Exercise goal – Output the line containing "rw [execAdmitJob_served h, jobAdmit, disarm_part, if_pos" exactly. Do the same for every line after it through the end of the material, and output nothing else.

*** Opening of Task inputs ***

theorem admitStart_accepted {p : Nat} (h : AdmAccepted s p) :
    let k := rankOf (admRead s p) (admMapped s p).2.2
    admitStart s p = k.2.modPart p (·.pends (offeredJob s p k.1) (admBlocks s p).2) := by
  obtain ⟨hquads, hfull, hhub, hplaced, hgood, hrecord, hmapping, hgranary, hblocks, hunsealed⟩ := h
  have hready : ¬ (quadsOf s p = 0 ∨ (hubGrant s p).2 = 0 ∨ s.boot.minimal = true) := by simp [hquads, hhub, hfull]
  simp only [admRecord, admMapped, admKey, admGranary, admBlocks, listedAt]
    at hplaced hgood hrecord hmapping hgranary hblocks hunsealed
  unfold admitStart
  simp only [if_neg hready, hplaced, hgood, hrecord, hmapping, hgranary, hblocks, hunsealed, readSpans_append, ne_eq,
    not_true_eq_false, if_false, Bool.not_true, Bool.false_eq_true]
  rfl

theorem rankOf_listed {l : List DevEntry} {k : Nat} (h : listedAt s l = some k) : rankOf s l = (k, s) := by
  unfold listedAt at h
  rw [rankOf, h]

theorem rankOf_part (s : State) (l : List DevEntry) (p : Nat) : (rankOf s l).2.part p = s.part p :=
  part_of_parts ((within_rankOf (S := (· ∈ [Piece.free])) at0 s l (within_refl _ s)).parts (by decide)) p

theorem admRead_part (s : State) (p q : Nat) : (admRead s p).part q = s.part q :=
  part_of_parts (changes_readSpans s false _ .parts (by decide)) q

theorem listedAt_admRead (s : State) (p : Nat) (l : List DevEntry) : listedAt (admRead s p) l = listedAt s l := by
  have h : (admRead s p).fuses = s.fuses := changes_readSpans s false _ .fuses (by decide)
  rw [listedAt, h]
  rfl

/-- An accepted record's job is pending, this device's rank in it its place in the list. -/
theorem admitStart_pends {p : Nat} (h : AdmAccepted s p) : ∃ rank,
    (admitStart s p).part p = (s.part p).pends (offeredJob s p rank) (admBlocks s p).2 ∧
      ∀ k, listedAt s (admMapped s p).2.2 = some k → rank = k := by
  refine ⟨(rankOf (admRead s p) (admMapped s p).2.2).1, ?_, fun k hk => ?_⟩
  · rw [admitStart_accepted h, State.part_modPart, rankOf_part, admRead_part]
  · rw [rankOf_listed ((listedAt_admRead s p _).trans hk)]

theorem execAdmitJob_served {init p : Nat} (h : Served s init (jobCmdAddr p) true) :
    execAdmitJob ⟨init, false⟩ p s = .next (jobAdmit (disarm s (pnPart p)) init p 1) := by
  rw [execAdmitJob, ctlWrite_served h, jobCmdAddr_page]

theorem execAdmitJob_ignored {init p : Nat} (h : Served s init (jobCmdAddr p) true) (hp : (s.part p).admission = .pending) :
    execAdmitJob ⟨init, false⟩ p s = .next (ignoreWrite (disarm s (pnPart p)) 6 init (jobCmdAddr p) 1) := by
  rw [execAdmitJob_served h, jobAdmit, disarm_part, if_pos hp]

theorem execAdmitJob_starts {init p : Nat} (h : Served s init (jobCmdAddr p) true) (hp : (s.part p).admission ≠ .pending) :
    execAdmitJob ⟨init, false⟩ p s = .next (admitStart (disarm s (pnPart p)) p) := by
  rw [execAdmitJob_served h, jobAdmit, disarm_part, if_neg hp]

/-! ### ADMITTED -/

theorem changeCycle_part (s t : State) (p : Nat) : ∃ cycle ends,
    (changeCycle s t p).part p = { t.part p with cycle := cycle, cycleEnds := ends } := by
  rw [changeCycle, State.part_modPart]
  split
  · exact ⟨_, _, rfl⟩
  · exact ⟨_, _, rfl⟩

theorem switchIn_part (s : State) (p : Nat) (x : Option Nat) : (switchIn s p x).part p = { s.part p with cur := x } := by
  have h : (switchIn s p x).parts = (s.modPart p fun v => { v with cur := x }).parts :=
    (within_foldl (S := (· ∈ [Piece.cores])) _ _ _ (fun _ _ ht => within_State_modCore at0 _ _ _ ht)
      (within_refl _ _)).parts (by decide)
  rw [part_of_parts h, State.part_modPart]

*** Close of Task inputs ***

Exercise result –
  rw [execAdmitJob_served h, jobAdmit, disarm_part, if_pos hp]

theorem execAdmitJob_starts {init p : Nat} (h : Served s init (jobCmdAddr p) true) (hp : (s.part p).admission ≠ .pending) :
    execAdmitJob ⟨init, false⟩ p s = .next (admitStart (disarm s (pnPart p)) p) := by
  rw [execAdmitJob_served h, jobAdmit, disarm_part, if_neg hp]

/-! ### ADMITTED -/

theorem changeCycle_part (s t : State) (p : Nat) : ∃ cycle ends,
    (changeCycle s t p).part p = { t.part p with cycle := cycle, cycleEnds := ends } := by
  rw [changeCycle, State.part_modPart]
  split
  · exact ⟨_, _, rfl⟩
  · exact ⟨_, _, rfl⟩

theorem switchIn_part (s : State) (p : Nat) (x : Option Nat) : (switchIn s p x).part p = { s.part p with cur := x } := by
  have h : (switchIn s p x).parts = (s.modPart p fun v => { v with cur := x }).parts :=
    (within_foldl (S := (· ∈ [Piece.cores])) _ _ _ (fun _ _ ht => within_State_modCore at0 _ _ _ ht)
      (within_refl _ _)).parts (by decide)
  rw [part_of_parts h, State.part_modPart]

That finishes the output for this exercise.